Monday, January 25, 2010

30 Days of Touch -- Red Pen

I've been using a red pen a lot today -- my editing pen. I use it to make notes on other people's writing and to fix my own.

My writing has a lot more red marks than their's.

While I was using it, I remembered how, a few years ago, when I was writing Holy Silence: The Gift of Quaker Spirituality and I sent it to my former college professor and mentor T. Canby Jones. Though he called me and told me how much he liked it (which meant a lot), I remember getting the marked up manuscript back and feeling just like I did when I was a student of his at Wilmington College.

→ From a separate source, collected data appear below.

-- ==== Sys2Proof/Machine/State.lean ====
section
/-! DEFINITION. The state of the Hatan: one structure for each subsystem, all plain data, with the reset value of every
field. The line above a field reads: what it is | its width | the file and rule of spec/ that name it | its reset value.
'unpowered' after a value says that the value stands until the first POWER_ON writes it. -/

namespace Sys2Proof.Machine

/-! ### Faults and refusals -/

/-- The machine never stops on a fault: every hardware fault of the spec is an effect on the state. The one constructor
exists for an access to a numbered object the block does not have; no meaning raises it (safe). -/
inductive Fault
  | noSuchObject
  deriving DecidableEq, Repr

/-- Refusals. `notModelled` is answered by an arm of the dispatch whose command has no meaning yet (safe). -/
inductive Refusal
  | notModelled (mnemonic : String)
  deriving DecidableEq, Repr

/-! ### Modes and start-up (chapters 1 and 2) -/

/-- The twelve modes (Table 2.1). -/
inductive Mode
  | recovery | boot | commission | standby | online | bridge | recharge | maintain | handover | safeKeep | cutoff | dormant
  deriving DecidableEq, Repr

/-- The mode code of Table 2.1 (R33). -/
def Mode.code : Mode → Nat
  | .recovery => 0 | .boot => 1 | .commission => 2 | .standby => 3 | .online => 4 | .bridge => 5 | .recharge => 6
  | .maintain => 7 | .handover => 8 | .safeKeep => 9 | .cutoff => 10 | .dormant => 11

/-- How far a start has come (Table 2.5). `off` is before power, `boot` after the Puppeteers leave reset, `abandoned` a
cold start given up under R45, `run` after the end of BOOT. -/
inductive Phase
  | off | boot | abandoned | run
  deriving DecidableEq, Repr

/-- The state of one Puppeteer (R22, R51, R52, R251). -/
structure Pupp where
  /-- the Puppeteer runs its image | 1 bit | 02 R51, 09 R247 | false, unpowered -/
  up : Bool
  /-- it restarts alone from the running bank | 1 bit | 02 R51 | false -/
  restarting : Bool
  /-- it is not restarted until the next start | 1 bit | 02 R52 | false -/
  barred : Bool
  /-- clock times of its failures within 10 min | list | 02 R52 | empty -/
  failTimes : List Nat
  /-- its discarded-write counter | 32 bits | 01 R22 | 0 -/
  discarded : Nat
  /-- SEQ of its last beat | 4 bits | 09 R247 | 0 (DESIGN CHOICE, log 12) -/
  seq : Nat
  /-- its heartbeat is alive: a first good beat was seen and none failed since | 1 bit | 09 R247 | false -/
  alive : Bool
  /-- its heartbeat is supervised: it beat good since the boot handshake and was not reset | 1 bit | 09 R247 | false -/
  watched : Bool
  /-- IN_STEP of its last beat | 1 bit | 09 R247 | false -/
  inStep : Bool
  deriving DecidableEq, Repr

/-- Mode and start-up state. -/
structure Sys where
  /-- how far the start has come | enum | 02 R40, R45 | off -/
  phase : Phase
  /-- the present mode, H_MODE.MODE and SYS.MODE | 4 bits | 02 R33 | BOOT (Table 3.4) -/
  mode : Mode
  /-- the previous mode, H_MODE.PREV and SYS.PREV_MODE | 4 bits | 02 R37 | RECOVERY, code 0 (Table 3.4) -/
  prevMode : Mode
  /-- H_STATUS.FW_READY | 1 bit | 03 R76 | 0 -/
  fwReady : Bool
  /-- SYS.RESET_CAUSE | 4 bits | 02 R54 | 0 (VIN applied) -/
  resetCause : Nat
  /-- the start under way is a warm restart | 1 bit | 02 R46 | false -/
  warm : Bool
  /-- the mode in force when the restart began, after R49's replacement | enum | 02 R49 | BOOT -/
  keptMode : Mode
  /-- the mode HANDOVER came from | enum | 02 R34 | STANDBY (DESIGN CHOICE, log 12) -/
  handoverFrom : Mode
  /-- SYS.WARM_COUNT | 32 bits | 02 R59 | 0 -/
  warmCount : Nat
  /-- SYS.FAILOVER_COUNT | 32 bits | 02 R59 | 0 -/
  failoverCount : Nat
  /-- SYS.PROFILE_ACTIVE: SERVICE is in force | 1 bit | 02 R57 | 1 (the default of SYS.PROFILE) -/
  service : Bool
  /-- the configuration is present and valid | 1 bit | 18 R582 | false -/
  configValid : Bool
  /-- the boot self-test of the handshake or the memories failed, so the boot does not end | 1 bit | 02 R42 | false -/
  bootStuck : Bool
  /-- the images or the boot ROM could start nothing at a warm restart | 1 bit | 02 R50 | false -/
  noImage : Bool
  /-- Puppeteer A | record | 02 R51 | as its fields -/
  pupA : Pupp
  /-- Puppeteer B | record | 02 R51 | as its fields -/
  pupB : Pupp
  /-- the active token: who commands, H_STATUS.ACTIVE_B | 1 bit | 01 R22 | A -/
  active : Pup
  /-- H_STATUS.SIMPLEX | 1 bit | 02 R51 | 0 -/
  simplex : Bool
  /-- the main domain runs from the backup oscillator, H_STATUS.CLK_FAULT | 1 bit | 01 R27 | 0 -/
  clkFault : Bool
  /-- XIN shows correct edges again and the return waits for the next cycle boundary | 1 bit | 01 R27 | false -/
  xinBack : Bool
  /-- corrected-error counter of Puppeteer A's local memory | 32 bits | 01 R30 | 0 -/
  eccA : Nat
  /-- corrected-error counter of Puppeteer B's local memory | 32 bits | 01 R30 | 0 -/
  eccB : Nat
  /-- corrected-error counter of the shared SRAM | 32 bits | 01 R30 | 0 -/
  eccShared : Nat
  /-- an entry into DORMANT waits for its writes | 1 bit | 02 R61 | false -/
  dormDue : Bool
  /-- the MODE_REQUEST that asked for it | tag id, or none | 02 R61, 04 R115 | none -/
  dormReq : Option Nat
  /-- a black start is under way | 1 bit | 02 R585 | false -/
  blackStart : Bool
  /-- channels the black start has tried | 24 bits | 02 R585 | none -/
  blackTried : List Ch
  /-- channels isolated as themselves | 24 bits | 02 R35, R586 | none -/
  isoCh : List Ch
  /-- groups isolated | 4 bits | 02 R35, R586 | none -/
  isoGrp : List Grp
  /-- a BATTERY channel has closed in the black start under way | 1 bit | 02 R585 | false -/
  blackClosed : Bool
  /-- the BOOT self-test of the start under way has run | 1 bit | 02 R40, R42 | false -/
  tested : Bool
  /-- the first cycle means after the configuration step have been taken | 1 bit | 02 R49 | false -/
  bootMeans : Bool
  /-- level of the BOOTSEL pin as last seen | 1 bit | 02 R43, 22 pins | low (DESIGN CHOICE, log 91) -/
  bootsel : Bool
  /-- the MODE_REQUEST STANDBY that waits for a group's reload to end | tag id, or none | 02 R584, 04 R115 | none -/
  standbyDue : Option Nat
  deriving DecidableEq, Repr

And I also thought of all the green ink that my fave editor Lil Copan has bled over the three books of mine that she's worked on. And that was after I had red-penned them numerous times!! I lived for the occasional "Good" or "Great" -- instead of the "I know you're a preacher, but quit!" comment. Even though she was right.

Ah, the editor's touch. Red ink, green ink, blue ink, yellow highlighter, Microsoft Word "track changes" and more. Hard to take, sometimes. But all with intent of making my writing clearer, stronger, better. And, for the most part, it did. And, I have learned to be a bit more brutal with myself while editing -- to kill my favorite phrases and most impressive words. If I am that enamored of them -- the words -- then I have probably stopped writing to express and have started just showing off, literary-ily speaking.

So what's the point of this little meditation? Well, I hate writing that always gives "the moral to the story." And I fear I do that too much. So, with editing pen in hand, I have crossed that part out. The moral is ... for you to figure out what the moral of touching the red pen is.